§ EXERCISE DETAILS
Reproduce exactly, from the data that follows, the line with "def Obligations.EveryCommandGetsExactlyOneResponse : Prop", the line with "step s' = .next", and every line that lies between them.

(TASK INPUTS begins)

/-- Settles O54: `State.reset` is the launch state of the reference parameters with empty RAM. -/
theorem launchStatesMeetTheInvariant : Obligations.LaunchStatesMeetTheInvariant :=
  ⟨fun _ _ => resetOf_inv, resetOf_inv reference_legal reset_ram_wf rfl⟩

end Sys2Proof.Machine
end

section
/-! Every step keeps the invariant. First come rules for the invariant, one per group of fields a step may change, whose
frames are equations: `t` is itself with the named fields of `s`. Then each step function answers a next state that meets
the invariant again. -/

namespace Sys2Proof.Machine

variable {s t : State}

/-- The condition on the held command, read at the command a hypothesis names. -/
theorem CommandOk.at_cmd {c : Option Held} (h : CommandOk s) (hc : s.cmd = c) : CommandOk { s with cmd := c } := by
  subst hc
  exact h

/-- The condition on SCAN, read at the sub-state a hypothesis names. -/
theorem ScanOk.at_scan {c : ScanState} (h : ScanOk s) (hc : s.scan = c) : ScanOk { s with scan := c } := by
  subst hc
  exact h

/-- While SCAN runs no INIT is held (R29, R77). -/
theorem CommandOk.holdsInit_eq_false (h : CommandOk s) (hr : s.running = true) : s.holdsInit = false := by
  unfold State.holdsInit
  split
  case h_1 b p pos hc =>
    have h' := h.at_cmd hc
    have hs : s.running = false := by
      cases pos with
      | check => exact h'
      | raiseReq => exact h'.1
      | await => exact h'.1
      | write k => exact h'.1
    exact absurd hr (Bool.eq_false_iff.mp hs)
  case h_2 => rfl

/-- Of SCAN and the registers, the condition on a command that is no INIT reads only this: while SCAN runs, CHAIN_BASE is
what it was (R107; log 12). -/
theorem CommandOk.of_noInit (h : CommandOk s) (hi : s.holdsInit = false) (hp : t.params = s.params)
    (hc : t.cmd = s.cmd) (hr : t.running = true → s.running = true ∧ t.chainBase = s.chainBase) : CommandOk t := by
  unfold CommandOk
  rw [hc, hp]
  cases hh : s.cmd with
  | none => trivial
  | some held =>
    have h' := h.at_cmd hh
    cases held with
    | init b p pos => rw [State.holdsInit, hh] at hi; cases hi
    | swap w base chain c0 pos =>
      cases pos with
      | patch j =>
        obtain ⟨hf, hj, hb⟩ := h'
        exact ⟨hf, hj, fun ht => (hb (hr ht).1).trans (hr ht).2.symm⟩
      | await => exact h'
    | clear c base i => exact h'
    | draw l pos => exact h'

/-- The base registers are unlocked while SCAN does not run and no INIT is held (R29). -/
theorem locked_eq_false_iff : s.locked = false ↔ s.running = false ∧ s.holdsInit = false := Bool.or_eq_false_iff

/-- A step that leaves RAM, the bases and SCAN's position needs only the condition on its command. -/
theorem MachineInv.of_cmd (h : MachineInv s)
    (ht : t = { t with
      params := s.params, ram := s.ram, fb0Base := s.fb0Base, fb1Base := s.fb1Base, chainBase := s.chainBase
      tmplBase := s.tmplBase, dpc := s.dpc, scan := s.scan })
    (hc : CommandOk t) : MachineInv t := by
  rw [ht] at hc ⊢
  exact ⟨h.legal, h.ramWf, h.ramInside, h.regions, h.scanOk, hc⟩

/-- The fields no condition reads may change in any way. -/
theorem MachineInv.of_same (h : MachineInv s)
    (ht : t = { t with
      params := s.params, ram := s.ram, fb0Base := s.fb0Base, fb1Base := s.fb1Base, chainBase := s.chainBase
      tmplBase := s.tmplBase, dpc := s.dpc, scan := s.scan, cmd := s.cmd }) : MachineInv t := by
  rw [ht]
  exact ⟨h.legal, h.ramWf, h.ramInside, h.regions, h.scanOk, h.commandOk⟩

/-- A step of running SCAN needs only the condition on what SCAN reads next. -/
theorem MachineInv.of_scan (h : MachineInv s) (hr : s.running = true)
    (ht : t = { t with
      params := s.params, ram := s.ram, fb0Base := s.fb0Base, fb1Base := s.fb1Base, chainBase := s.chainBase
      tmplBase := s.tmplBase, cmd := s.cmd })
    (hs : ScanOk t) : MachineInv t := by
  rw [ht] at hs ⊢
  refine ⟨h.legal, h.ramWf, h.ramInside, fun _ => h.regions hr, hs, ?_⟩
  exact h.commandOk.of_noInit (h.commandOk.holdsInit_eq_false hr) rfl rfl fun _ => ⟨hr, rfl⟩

(TASK INPUTS ends)
(TASK INPUTS begins)

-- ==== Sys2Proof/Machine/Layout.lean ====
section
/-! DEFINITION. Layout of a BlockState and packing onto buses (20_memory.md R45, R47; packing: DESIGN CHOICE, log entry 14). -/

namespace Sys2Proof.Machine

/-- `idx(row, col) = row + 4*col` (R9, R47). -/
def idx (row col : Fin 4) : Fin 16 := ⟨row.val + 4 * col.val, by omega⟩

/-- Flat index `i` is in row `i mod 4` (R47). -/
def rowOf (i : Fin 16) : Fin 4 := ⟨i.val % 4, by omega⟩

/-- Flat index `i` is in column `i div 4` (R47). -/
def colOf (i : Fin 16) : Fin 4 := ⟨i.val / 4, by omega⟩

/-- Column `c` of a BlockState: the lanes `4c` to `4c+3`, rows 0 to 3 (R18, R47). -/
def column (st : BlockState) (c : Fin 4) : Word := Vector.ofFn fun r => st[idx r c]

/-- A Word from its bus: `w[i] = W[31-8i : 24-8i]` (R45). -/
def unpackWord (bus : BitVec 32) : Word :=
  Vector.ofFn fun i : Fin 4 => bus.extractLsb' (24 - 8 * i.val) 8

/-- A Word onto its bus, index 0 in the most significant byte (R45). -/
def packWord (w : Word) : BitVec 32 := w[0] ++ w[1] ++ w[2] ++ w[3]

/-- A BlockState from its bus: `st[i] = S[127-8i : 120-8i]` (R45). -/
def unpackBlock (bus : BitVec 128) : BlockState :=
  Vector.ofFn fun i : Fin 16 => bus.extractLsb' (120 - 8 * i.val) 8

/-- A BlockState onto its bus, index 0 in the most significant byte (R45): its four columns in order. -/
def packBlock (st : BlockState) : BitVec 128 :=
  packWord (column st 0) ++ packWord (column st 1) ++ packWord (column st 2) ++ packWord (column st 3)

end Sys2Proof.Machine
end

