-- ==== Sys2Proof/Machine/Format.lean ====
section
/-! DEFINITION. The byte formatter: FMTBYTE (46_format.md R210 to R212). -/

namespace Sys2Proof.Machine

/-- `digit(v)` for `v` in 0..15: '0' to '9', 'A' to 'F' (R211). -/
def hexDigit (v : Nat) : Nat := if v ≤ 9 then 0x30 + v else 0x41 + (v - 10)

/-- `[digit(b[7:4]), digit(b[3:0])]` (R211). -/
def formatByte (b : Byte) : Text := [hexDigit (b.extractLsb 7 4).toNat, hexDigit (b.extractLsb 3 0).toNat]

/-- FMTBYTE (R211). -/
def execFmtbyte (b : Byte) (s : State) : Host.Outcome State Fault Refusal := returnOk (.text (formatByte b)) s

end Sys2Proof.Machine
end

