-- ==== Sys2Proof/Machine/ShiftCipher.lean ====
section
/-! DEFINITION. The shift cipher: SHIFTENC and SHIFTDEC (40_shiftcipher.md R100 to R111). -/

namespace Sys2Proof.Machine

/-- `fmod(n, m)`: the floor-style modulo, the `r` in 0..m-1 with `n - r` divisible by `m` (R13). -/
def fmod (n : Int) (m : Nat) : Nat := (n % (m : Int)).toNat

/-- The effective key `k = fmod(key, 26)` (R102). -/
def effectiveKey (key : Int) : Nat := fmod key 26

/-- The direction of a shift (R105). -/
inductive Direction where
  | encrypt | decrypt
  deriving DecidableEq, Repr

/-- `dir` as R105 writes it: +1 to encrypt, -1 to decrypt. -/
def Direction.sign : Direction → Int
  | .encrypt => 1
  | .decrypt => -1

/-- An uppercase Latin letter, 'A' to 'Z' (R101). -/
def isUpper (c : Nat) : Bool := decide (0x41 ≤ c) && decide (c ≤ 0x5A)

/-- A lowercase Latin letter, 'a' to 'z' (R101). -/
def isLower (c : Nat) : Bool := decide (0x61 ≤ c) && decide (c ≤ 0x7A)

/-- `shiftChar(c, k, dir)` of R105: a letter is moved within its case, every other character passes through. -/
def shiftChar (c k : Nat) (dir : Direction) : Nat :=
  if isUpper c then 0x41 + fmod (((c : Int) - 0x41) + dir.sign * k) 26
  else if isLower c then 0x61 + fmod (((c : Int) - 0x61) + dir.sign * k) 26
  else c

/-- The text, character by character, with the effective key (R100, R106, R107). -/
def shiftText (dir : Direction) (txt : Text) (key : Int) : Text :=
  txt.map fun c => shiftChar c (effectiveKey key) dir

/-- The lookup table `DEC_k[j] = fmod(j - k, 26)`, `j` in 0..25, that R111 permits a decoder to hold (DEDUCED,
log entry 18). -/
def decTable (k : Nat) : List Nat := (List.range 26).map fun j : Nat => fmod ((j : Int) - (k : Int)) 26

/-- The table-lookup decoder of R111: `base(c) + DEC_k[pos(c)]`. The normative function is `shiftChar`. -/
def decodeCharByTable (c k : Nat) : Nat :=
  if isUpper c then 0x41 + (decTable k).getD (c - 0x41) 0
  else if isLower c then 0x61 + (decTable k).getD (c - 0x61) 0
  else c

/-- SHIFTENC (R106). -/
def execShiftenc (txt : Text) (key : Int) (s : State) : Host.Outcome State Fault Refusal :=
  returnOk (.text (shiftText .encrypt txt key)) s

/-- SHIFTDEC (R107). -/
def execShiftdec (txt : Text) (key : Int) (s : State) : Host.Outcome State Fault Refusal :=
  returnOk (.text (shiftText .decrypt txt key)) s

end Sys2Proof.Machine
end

(TASK INPUTS ends)
(TASK INPUTS begins)

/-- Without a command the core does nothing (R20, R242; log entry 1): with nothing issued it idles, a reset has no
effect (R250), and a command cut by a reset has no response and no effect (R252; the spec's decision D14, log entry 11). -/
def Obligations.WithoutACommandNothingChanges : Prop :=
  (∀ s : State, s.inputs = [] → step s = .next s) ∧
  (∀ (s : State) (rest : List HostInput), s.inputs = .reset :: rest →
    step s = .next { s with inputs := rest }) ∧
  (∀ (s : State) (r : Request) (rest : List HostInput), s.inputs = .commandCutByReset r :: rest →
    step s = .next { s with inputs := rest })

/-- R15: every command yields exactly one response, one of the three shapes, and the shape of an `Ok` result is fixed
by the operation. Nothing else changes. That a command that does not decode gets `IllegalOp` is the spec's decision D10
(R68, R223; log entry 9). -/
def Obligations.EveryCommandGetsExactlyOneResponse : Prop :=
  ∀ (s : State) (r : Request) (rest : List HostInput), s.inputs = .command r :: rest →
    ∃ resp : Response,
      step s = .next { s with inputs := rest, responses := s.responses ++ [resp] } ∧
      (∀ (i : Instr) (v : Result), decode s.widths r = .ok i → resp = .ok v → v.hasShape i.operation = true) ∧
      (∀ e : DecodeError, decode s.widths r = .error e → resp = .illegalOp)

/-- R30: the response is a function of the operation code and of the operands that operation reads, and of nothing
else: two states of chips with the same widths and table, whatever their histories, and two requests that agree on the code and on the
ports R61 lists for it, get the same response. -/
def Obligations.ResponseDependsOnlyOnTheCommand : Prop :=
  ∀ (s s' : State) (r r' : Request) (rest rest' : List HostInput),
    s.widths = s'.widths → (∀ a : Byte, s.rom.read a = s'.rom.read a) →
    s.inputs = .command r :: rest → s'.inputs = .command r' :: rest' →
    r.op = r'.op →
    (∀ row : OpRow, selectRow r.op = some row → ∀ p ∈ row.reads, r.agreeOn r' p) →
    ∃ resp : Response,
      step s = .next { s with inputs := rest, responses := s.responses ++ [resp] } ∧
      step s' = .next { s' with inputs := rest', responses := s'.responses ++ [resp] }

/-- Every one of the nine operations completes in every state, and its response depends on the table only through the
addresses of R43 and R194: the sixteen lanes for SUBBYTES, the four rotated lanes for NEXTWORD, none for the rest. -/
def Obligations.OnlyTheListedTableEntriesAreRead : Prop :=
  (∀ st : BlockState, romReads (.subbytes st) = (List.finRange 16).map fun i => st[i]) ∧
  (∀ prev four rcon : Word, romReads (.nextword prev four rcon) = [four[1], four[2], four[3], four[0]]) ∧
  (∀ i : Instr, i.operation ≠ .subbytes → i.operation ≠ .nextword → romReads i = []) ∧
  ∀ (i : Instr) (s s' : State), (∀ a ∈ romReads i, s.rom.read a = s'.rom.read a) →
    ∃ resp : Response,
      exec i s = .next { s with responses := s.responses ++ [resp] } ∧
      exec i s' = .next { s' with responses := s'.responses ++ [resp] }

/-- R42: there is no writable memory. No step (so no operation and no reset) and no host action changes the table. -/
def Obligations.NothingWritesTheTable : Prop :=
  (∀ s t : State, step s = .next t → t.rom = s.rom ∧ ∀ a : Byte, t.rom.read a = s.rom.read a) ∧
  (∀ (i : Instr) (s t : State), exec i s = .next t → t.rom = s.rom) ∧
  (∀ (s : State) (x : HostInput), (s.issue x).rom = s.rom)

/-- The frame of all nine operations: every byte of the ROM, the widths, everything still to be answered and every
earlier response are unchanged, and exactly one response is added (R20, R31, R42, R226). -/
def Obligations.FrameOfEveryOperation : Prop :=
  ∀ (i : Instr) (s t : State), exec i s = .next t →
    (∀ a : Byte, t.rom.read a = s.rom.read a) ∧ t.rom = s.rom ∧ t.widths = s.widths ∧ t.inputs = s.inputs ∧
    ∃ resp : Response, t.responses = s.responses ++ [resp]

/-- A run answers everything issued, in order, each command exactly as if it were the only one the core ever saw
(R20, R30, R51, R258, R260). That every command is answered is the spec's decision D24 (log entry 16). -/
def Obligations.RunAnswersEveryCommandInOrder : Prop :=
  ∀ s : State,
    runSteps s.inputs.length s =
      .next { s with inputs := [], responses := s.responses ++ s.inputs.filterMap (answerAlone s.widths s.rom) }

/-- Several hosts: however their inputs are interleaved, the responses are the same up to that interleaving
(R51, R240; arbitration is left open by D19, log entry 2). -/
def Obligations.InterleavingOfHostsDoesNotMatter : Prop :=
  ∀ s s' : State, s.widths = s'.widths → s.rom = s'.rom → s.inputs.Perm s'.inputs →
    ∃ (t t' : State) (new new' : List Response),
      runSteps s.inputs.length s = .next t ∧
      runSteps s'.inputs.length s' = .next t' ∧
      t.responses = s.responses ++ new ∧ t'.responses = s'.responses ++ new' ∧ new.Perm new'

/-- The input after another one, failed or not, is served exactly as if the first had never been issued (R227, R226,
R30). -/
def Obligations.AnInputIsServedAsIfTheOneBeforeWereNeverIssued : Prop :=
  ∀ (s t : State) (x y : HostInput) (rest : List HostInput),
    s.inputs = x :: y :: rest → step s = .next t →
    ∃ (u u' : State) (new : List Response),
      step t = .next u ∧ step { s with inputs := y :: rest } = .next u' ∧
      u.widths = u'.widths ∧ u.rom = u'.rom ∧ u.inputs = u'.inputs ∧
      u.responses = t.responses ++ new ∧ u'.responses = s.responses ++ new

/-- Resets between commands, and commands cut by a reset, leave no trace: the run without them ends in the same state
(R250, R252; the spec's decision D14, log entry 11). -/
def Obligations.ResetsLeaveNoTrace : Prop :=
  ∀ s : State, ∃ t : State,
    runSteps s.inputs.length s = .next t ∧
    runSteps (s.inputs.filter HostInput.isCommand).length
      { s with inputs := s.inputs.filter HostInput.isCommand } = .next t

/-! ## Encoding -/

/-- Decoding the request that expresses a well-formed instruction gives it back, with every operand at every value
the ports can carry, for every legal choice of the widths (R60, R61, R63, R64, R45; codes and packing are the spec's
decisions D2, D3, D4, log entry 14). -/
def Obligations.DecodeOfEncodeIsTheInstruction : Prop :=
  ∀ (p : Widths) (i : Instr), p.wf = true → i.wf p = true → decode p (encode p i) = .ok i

(TASK INPUTS ends)

§ PROBLEM SOLUTION
def Obligations.EveryCommandGetsExactlyOneResponse : Prop :=
  ∀ (s : State) (r : Request) (rest : List HostInput), s.inputs = .command r :: rest →
    ∃ resp : Response,
      step s = .next { s with inputs := rest, responses := s.responses ++ [resp] } ∧
      (∀ (i : Instr) (v : Result), decode s.widths r = .ok i → resp = .ok v → v.hasShape i.operation = true) ∧
      (∀ e : DecodeError, decode s.widths r = .error e → resp = .illegalOp)

/-- R30: the response is a function of the operation code and of the operands that operation reads, and of nothing
else: two states of chips with the same widths and table, whatever their histories, and two requests that agree on the code and on the
ports R61 lists for it, get the same response. -/
def Obligations.ResponseDependsOnlyOnTheCommand : Prop :=
  ∀ (s s' : State) (r r' : Request) (rest rest' : List HostInput),
    s.widths = s'.widths → (∀ a : Byte, s.rom.read a = s'.rom.read a) →
    s.inputs = .command r :: rest → s'.inputs = .command r' :: rest' →
    r.op = r'.op →
    (∀ row : OpRow, selectRow r.op = some row → ∀ p ∈ row.reads, r.agreeOn r' p) →
    ∃ resp : Response,
      step s = .next { s with inputs := rest, responses := s.responses ++ [resp] } ∧
      step s' = .next { s' with inputs := rest', responses := s'.responses ++ [resp] }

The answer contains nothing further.